» THE TASK
From the listing below, copy only the lines running from the line that contains "sens2Of_eq_ite, hcold, hnotVery.not_gt]" to the line that contains "simp [t2Of, h]", both included.

» RECORD SET
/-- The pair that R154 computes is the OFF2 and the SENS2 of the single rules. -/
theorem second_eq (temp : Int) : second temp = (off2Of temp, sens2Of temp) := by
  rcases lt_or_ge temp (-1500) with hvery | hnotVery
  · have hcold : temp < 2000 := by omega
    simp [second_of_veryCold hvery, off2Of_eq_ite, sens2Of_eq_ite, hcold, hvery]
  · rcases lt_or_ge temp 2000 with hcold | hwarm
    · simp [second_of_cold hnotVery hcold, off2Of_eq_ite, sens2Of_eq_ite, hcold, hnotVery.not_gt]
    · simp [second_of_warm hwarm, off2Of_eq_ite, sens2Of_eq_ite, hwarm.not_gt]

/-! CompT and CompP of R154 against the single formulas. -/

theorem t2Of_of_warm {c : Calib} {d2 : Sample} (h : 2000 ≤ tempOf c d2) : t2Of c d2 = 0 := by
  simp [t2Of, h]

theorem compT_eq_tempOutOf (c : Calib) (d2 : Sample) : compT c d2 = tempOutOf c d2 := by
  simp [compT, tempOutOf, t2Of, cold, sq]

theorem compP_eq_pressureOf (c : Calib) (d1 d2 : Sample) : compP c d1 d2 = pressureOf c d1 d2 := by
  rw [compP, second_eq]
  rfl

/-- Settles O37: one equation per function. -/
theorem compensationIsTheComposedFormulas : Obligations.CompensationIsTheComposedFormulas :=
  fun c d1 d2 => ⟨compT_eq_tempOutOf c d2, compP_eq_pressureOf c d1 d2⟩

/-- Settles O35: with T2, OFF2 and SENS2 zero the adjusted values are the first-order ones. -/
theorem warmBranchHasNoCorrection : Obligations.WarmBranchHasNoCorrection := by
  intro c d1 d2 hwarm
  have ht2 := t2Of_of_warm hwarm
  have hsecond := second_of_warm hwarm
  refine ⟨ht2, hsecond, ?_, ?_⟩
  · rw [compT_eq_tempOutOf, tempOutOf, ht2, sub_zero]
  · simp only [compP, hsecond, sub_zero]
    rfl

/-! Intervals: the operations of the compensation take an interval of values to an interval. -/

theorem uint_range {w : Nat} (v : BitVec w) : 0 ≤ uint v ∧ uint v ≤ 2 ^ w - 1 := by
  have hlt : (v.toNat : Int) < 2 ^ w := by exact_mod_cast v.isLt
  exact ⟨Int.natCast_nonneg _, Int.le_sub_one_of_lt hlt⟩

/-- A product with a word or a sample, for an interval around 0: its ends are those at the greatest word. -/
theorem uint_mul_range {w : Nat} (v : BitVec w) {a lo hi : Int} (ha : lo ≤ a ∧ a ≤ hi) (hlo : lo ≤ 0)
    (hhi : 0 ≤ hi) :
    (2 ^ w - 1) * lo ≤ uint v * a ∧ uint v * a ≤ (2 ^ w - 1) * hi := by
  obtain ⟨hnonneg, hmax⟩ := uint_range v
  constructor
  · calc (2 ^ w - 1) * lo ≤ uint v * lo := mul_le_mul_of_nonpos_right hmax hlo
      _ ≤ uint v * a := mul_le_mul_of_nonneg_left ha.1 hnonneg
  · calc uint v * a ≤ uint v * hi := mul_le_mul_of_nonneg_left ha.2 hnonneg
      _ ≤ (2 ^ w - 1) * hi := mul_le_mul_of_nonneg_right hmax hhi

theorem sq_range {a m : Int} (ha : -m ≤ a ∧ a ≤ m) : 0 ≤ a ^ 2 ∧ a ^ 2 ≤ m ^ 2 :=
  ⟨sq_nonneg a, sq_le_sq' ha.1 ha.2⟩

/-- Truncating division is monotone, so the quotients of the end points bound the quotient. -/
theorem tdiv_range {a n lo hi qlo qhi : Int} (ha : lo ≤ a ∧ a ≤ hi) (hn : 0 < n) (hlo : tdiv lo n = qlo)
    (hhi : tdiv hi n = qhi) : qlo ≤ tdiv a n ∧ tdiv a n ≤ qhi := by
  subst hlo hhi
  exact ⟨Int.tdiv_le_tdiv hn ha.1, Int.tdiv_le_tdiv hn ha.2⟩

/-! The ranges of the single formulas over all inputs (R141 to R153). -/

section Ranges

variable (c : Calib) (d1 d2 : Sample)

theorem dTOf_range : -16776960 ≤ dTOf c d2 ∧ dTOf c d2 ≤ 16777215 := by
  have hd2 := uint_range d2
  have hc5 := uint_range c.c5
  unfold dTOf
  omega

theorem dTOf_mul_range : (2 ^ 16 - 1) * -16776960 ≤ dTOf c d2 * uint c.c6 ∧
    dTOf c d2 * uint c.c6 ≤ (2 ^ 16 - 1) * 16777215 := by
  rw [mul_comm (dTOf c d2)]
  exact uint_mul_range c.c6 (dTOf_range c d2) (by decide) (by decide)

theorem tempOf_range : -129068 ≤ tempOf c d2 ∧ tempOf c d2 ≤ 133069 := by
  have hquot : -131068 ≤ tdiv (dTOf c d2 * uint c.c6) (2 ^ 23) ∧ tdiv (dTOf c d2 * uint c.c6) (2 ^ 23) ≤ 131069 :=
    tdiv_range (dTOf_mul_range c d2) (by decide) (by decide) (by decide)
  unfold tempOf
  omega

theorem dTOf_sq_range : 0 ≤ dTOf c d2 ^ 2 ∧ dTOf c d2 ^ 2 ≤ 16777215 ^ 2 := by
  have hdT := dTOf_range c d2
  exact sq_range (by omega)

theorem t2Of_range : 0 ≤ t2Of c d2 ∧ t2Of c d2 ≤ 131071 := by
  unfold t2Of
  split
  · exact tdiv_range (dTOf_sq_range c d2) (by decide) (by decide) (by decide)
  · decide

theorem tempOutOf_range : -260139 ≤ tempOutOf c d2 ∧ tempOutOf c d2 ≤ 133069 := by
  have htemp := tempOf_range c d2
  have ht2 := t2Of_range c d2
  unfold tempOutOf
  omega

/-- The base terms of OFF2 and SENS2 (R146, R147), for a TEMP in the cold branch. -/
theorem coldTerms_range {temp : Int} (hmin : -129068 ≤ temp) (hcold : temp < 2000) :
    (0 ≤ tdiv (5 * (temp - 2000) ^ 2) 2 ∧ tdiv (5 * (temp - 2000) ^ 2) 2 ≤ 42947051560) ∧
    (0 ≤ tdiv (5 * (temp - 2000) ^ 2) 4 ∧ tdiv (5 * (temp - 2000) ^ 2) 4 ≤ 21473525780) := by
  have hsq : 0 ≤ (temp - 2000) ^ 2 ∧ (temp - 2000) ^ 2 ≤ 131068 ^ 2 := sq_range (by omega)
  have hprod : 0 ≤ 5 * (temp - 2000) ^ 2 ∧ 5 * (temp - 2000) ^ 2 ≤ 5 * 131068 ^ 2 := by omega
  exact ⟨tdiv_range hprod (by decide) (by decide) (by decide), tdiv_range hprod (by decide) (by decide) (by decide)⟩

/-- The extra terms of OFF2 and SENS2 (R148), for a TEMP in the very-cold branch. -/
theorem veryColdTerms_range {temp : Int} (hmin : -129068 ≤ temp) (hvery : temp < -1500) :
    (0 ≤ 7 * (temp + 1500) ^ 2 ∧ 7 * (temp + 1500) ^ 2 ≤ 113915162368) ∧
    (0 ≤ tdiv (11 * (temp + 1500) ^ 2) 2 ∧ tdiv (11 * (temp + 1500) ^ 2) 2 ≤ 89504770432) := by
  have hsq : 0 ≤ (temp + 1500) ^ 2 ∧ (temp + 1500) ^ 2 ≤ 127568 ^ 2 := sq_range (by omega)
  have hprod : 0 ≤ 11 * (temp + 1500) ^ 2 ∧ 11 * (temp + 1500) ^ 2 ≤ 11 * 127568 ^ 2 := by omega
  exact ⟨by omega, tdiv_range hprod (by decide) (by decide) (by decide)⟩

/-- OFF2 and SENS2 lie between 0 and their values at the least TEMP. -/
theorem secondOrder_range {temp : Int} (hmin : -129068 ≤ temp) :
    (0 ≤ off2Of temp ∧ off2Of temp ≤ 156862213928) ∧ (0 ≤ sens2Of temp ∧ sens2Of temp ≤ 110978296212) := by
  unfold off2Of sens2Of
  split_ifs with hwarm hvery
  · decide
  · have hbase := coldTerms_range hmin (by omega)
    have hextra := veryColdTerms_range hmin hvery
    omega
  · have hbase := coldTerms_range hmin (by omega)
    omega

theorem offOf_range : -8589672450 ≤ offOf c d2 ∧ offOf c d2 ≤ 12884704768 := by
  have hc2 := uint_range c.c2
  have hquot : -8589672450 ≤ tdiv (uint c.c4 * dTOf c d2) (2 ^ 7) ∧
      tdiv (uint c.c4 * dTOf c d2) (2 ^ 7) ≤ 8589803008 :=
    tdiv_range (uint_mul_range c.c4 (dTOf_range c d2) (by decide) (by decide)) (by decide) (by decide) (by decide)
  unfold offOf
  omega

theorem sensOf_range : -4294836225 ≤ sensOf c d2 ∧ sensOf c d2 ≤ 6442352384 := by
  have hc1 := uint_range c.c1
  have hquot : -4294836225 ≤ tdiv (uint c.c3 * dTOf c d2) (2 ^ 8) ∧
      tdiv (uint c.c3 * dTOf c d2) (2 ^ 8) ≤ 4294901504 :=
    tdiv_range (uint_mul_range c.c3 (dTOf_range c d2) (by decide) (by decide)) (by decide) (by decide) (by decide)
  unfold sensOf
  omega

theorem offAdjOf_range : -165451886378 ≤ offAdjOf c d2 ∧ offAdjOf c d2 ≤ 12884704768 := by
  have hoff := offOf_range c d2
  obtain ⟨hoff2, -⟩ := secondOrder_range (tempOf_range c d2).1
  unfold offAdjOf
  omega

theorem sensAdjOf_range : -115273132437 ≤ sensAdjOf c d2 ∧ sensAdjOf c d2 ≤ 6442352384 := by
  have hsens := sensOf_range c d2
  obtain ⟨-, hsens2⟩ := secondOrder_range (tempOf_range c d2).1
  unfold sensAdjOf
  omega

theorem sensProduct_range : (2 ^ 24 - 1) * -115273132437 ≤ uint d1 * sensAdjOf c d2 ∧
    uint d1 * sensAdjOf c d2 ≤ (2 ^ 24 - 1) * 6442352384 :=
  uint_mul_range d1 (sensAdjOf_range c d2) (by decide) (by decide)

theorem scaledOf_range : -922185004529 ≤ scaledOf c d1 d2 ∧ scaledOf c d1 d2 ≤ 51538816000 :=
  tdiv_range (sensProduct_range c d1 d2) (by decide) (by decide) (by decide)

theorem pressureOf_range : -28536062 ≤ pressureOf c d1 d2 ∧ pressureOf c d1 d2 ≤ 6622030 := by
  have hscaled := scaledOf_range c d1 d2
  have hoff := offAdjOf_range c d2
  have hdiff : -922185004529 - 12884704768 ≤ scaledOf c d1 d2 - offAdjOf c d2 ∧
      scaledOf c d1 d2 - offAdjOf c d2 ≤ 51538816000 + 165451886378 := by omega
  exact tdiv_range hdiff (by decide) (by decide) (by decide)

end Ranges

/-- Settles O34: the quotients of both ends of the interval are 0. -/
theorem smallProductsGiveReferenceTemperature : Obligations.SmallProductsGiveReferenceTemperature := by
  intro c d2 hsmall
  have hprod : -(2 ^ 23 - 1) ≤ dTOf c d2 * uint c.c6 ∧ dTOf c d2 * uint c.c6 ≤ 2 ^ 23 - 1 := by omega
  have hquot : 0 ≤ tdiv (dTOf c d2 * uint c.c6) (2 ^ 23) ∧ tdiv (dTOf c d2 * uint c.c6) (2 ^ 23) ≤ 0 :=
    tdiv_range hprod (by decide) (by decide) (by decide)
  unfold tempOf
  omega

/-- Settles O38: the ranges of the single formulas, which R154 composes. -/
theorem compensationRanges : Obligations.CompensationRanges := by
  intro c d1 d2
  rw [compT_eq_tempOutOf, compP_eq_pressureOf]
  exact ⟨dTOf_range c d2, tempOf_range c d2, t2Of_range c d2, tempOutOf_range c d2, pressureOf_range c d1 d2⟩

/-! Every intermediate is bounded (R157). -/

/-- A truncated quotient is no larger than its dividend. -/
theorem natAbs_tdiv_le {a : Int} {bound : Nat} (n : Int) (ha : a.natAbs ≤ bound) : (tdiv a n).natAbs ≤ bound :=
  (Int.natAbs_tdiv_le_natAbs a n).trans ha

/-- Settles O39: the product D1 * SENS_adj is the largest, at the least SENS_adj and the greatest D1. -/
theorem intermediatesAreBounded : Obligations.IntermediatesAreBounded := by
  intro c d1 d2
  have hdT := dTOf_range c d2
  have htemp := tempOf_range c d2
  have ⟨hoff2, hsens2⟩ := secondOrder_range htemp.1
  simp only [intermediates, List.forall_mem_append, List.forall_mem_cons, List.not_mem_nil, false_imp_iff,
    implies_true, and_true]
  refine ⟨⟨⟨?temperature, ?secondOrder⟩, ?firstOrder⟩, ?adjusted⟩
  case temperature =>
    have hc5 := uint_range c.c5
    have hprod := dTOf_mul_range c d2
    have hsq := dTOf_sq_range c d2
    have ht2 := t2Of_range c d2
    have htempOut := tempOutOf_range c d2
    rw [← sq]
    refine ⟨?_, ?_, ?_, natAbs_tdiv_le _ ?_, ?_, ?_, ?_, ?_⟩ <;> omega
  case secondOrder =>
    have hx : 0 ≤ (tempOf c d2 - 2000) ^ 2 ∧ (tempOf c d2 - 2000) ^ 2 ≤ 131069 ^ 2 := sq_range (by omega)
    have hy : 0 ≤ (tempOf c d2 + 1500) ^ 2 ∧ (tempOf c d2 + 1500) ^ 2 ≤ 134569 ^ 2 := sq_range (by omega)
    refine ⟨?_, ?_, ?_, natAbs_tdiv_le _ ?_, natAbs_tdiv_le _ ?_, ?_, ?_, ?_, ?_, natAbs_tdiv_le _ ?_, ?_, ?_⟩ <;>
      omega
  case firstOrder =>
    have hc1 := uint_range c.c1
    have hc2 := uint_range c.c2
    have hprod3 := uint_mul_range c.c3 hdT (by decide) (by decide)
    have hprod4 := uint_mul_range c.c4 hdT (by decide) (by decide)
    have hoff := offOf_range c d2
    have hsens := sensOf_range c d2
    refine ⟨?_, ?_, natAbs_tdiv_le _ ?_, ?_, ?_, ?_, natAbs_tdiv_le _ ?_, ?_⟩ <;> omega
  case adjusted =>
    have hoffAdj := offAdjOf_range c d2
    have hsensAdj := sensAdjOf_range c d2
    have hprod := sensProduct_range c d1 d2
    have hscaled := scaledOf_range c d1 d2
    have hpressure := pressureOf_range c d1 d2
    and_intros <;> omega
==
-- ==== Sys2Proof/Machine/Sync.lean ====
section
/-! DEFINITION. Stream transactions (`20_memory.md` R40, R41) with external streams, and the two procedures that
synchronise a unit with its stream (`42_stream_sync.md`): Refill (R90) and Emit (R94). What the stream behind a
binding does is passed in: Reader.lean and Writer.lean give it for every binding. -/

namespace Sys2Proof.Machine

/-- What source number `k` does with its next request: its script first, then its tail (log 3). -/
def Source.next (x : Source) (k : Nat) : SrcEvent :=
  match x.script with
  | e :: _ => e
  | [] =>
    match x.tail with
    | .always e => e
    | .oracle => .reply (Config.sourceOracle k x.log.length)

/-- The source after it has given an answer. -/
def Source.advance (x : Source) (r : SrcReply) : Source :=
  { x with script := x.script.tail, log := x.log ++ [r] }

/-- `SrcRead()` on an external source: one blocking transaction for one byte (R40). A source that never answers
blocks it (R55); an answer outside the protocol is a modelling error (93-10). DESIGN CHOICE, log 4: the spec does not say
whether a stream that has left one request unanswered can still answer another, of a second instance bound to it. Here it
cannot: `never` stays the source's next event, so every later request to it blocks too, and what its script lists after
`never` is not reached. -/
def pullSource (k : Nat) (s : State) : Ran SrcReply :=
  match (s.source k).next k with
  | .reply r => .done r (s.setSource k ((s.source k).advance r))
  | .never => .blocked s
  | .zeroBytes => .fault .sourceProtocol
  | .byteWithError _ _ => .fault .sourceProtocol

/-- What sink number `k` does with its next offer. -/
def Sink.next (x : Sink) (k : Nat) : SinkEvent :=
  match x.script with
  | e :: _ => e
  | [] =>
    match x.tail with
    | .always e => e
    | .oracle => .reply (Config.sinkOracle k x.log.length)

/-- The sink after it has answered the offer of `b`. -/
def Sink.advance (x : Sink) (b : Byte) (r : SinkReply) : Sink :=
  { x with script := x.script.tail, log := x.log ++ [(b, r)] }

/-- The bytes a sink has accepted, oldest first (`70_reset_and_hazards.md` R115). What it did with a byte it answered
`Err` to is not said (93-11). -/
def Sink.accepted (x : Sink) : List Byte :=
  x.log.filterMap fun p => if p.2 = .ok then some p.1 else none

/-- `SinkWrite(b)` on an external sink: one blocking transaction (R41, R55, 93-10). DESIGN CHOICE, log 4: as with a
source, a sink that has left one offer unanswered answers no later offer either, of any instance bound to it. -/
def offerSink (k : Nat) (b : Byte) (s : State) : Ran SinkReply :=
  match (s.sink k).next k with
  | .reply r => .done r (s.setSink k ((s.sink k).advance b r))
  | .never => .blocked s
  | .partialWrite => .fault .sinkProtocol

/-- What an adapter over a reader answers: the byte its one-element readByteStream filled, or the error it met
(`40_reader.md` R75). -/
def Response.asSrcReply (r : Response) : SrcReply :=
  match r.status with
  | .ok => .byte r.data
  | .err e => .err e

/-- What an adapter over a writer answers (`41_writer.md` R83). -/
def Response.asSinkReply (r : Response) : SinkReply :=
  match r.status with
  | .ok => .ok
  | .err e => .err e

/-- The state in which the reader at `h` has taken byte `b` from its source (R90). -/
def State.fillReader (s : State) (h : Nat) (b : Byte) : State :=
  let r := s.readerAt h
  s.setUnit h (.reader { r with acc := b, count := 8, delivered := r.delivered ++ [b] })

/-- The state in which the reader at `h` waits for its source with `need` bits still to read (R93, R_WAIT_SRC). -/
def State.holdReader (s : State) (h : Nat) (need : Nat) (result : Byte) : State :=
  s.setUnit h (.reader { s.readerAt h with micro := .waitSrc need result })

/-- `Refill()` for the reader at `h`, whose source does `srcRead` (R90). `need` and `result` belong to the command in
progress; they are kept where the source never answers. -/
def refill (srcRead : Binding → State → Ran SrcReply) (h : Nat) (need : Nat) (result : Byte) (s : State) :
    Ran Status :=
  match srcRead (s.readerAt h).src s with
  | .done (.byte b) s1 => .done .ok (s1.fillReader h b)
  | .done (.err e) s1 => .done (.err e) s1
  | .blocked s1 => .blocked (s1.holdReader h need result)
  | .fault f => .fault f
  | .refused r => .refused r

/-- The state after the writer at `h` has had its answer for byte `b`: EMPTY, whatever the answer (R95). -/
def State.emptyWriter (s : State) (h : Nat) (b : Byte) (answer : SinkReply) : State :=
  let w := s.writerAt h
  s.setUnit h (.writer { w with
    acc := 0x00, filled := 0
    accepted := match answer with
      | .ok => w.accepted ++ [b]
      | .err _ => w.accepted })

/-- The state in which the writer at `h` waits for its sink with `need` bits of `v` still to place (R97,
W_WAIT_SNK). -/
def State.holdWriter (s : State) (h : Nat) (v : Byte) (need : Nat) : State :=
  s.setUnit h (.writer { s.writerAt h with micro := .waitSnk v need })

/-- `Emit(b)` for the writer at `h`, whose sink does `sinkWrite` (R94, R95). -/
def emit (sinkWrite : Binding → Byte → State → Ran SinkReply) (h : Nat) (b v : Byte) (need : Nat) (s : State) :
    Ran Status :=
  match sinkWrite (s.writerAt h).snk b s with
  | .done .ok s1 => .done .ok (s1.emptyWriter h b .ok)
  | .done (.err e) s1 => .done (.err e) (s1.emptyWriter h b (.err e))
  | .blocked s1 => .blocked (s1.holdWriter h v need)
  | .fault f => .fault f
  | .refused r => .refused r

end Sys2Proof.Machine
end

» WRITTEN RESPONSE
    · simp [second_of_cold hnotVery hcold, off2Of_eq_ite, sens2Of_eq_ite, hcold, hnotVery.not_gt]
    · simp [second_of_warm hwarm, off2Of_eq_ite, sens2Of_eq_ite, hwarm.not_gt]

/-! CompT and CompP of R154 against the single formulas. -/

theorem t2Of_of_warm {c : Calib} {d2 : Sample} (h : 2000 ≤ tempOf c d2) : t2Of c d2 = 0 := by
  simp [t2Of, h]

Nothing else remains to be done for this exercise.